We already can use upnp or hole punching to run servers from anywhere, but Pkarr is not suited for records that change often (caching and TTL is important for scaling) so anything that allows servers to have stable endpoints is welcome. 
 Yes, exactly. They can work as complements. 
 wasn't that the idea of remotestorage too? 
 Pubky is definitely inspired by RemoteStorage and the general Unhosted.org philosophy. I believe we do things that RemoteStorage does not do though. Most importantly; Pkarr instead of web fingers, and the paginated listing API making Pubky an ordered key value store, not just a filesystem.  
 how do you envision it happening? like how are users going to authenticate from a random webapp in order to read or write to their backend? 

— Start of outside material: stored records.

-- ==== Sys2Proof/Machine/Ops.lean ====
section
/-!
DEFINITION. The named operations the meanings are made of: the memory space BUF, the free NaN patterns of an agent, the
hand-off, the host's steps and the reset. The core takes no exception and returns from none (60_exceptions.md R182: "there
is no trap entry and therefore no trap return"); what its conditions X1 to X10 do is in the meanings.
-/

namespace Sys2Proof.Machine

/-- What an unlisted index of BUF reads as: the slots' reset value (10_state.md R28). -/
def Memory.blank : Word := posZero

/-- `MemRead(BUF, i)` (20_memory.md R51). -/
def Memory.read : Memory → Nat → Word
  | [], _ => Memory.blank
  | (j, w) :: rest, i => if i = j then w else Memory.read rest i

/-- `MemWrite(BUF, i, v)` (20_memory.md R51), keeping the canonical form. -/
def Memory.write : Memory → Nat → Word → Memory
  | [], i, v => if v = Memory.blank then [] else [(i, v)]
  | (j, w) :: rest, i, v =>
    if i < j then (if v = Memory.blank then (j, w) :: rest else (i, v) :: (j, w) :: rest)
    else if i = j then (if v = Memory.blank then rest else (i, v) :: rest)
    else (j, w) :: Memory.write rest i v

/-- The canonical form from index `lo` on: indices rising, no entry equal to what an unlisted index reads as. -/
def Memory.wfFrom : Nat → Memory → Bool
  | _, [] => true
  | lo, (j, w) :: rest => decide (lo ≤ j) && w != Memory.blank && Memory.wfFrom (j + 1) rest

/-- The canonical form of a memory. -/
def Memory.wf (m : Memory) : Bool := Memory.wfFrom 0 m

/-- Every listed index is one of the space's 0 to `n - 1` (20_memory.md R51). -/
def Memory.within (m : Memory) (n : Nat) : Bool := m.all fun e => decide (e.1 < n)

/-- The pattern of ACQ's `i`-th NaN of this step (00_scope.md R13). -/
def State.acqNan (s : State) (i : Nat) : Word := Config.freeNan .acq (s.acq.draws + i)

/-- The pattern of PROC's `i`-th NaN of this step (00_scope.md R13). -/
def State.procNan (s : State) (i : Nat) : Word := Config.freeNan .proc (s.proc.draws + i)

/-- Replaces ACQ's registers. -/
def State.setAcq (s : State) (a : Acq) : State := { s with acq := a }

/-- Replaces the shared state. -/
def State.setShared (s : State) (h : Shared) : State := { s with shared := h }

/-- Replaces PROC's registers. -/
def State.setProc (s : State) (q : Proc) : State := { s with proc := q }

/-- One rounded addition to a channel's running sum and one to its count (40_decimator.md R90). -/
def ChanAcc.add (nan : Word) (a : ChanAcc) (raw : Word) : ChanAcc :=
  { sum := fadd nan a.sum raw, n := a.n + 1#32 }

/-- The mean of a channel, a true division by `i2f(D)` (40_decimator.md R91). -/
def channelMean (c : Cfg) (nan : Word) (a : ChanAcc) : Word := fdiv nan a.sum (i2f c.decim)

/-- `EmitPair()` (40_decimator.md R91): both means to the hand-off cell, both accumulators to zero, `ready` set, whether
or not the pair before was consumed (20_memory.md R61). -/
def emitPair (s : State) (nan0 nan1 : Word) : State :=
  { s with
    acq := { s.acq with acc0 := ChanAcc.zero, acc1 := ChanAcc.zero }
    shared := { s.shared with
      hv0 := channelMean s.cfg nan0 s.acq.acc0
      hv1 := channelMean s.cfg nan1 s.acq.acc1
      ready := true } }

/-- The filter-reset arm of WAIT: all six delay-line values to `+0.0`, `frst_pend` to 0 (46_sequencer_io.md R151). -/
def filterReset (s : State) : State :=
  { s with
    shared := { s.shared with frstPend := false }
    proc := { s.proc with d0 := Delay.zero, d1 := Delay.zero, d2 := Delay.zero, stage := 0x10#8 } }

/-- The latch arm of WAIT: the pair copied whole and `ready` cleared in one step (46_sequencer_io.md R151). -/
def latchPair (s : State) : State :=
  { s with
    shared := { s.shared with ready := false }
    proc := { s.proc with lv0 := s.shared.hv0, lv1 := s.shared.hv1, stage := 0x11#8 } }

/-- RESET: every item of core state to its reset value (70_reset_and_hazards.md R200). The configuration and the host's
clock are not touched (R201); the schedule and the supplies of free values are no state of the core and go on. -/
def State.resetCore (s : State) : State :=
  { s with
    acq := { Acq.reset with draws := s.acq.draws }
    shared := Shared.reset
    proc := { Proc.reset with draws := s.proc.draws } }

/-- `CLOCK t` (10_state.md R34). That `t` is not below the clock is the host's duty (70_reset_and_hazards.md R206), and a
host that breaks it is modelled too (60_exceptions.md R177). -/
def State.setClock (s : State) (t : Time) : State := { s with clk := t }

/-- The turn that comes next: the first of the schedule, and PROC's once the schedule is empty. -/
def State.nextTurn (s : State) : Turn :=
  match s.script with
  | [] => .proc
  | t :: _ => t

/-- The state with its next turn taken from the schedule. -/
def State.popTurn (s : State) : State := { s with script := s.script.tail }

/-- The core built for a configuration, with the host's clock at `t`; none for an ill-formed one: "the configuration is
refused when the core is built" (60_exceptions.md R175, 00_scope.md R6). -/
def State.powerUp (c : Cfg) (t : Time) : Option State :=
  if c.wf then some (State.initial c t) else none

end Sys2Proof.Machine
end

 we are further ahead from vision, we have an e2e example in pubky-core repo. And it is all specced out here https://pubky.github.io/pubky-core/spec/auth.html

Long story short; the web app asks the user for specific capabilities, the user approves by sending a signed token to the web app (using httprelay.io) then that web app uses this signed token to sign in to the user homeserver and get a good old session cookie with only the capabilities that the user approved  
 Webfinger was by far the weakest part in the stack.  So many mistakes like spinning up a new URI scheme, inventing a new JSON format, and moving away from its original use case.   
 FWIW the inventor of unhosted/remotestorage, now works on Solid.  I remember going to the first unhosted meetups over 10 years ago, and still know one of the team.  But after a decade it's yet to take off in a major way, and newer solutions have come along.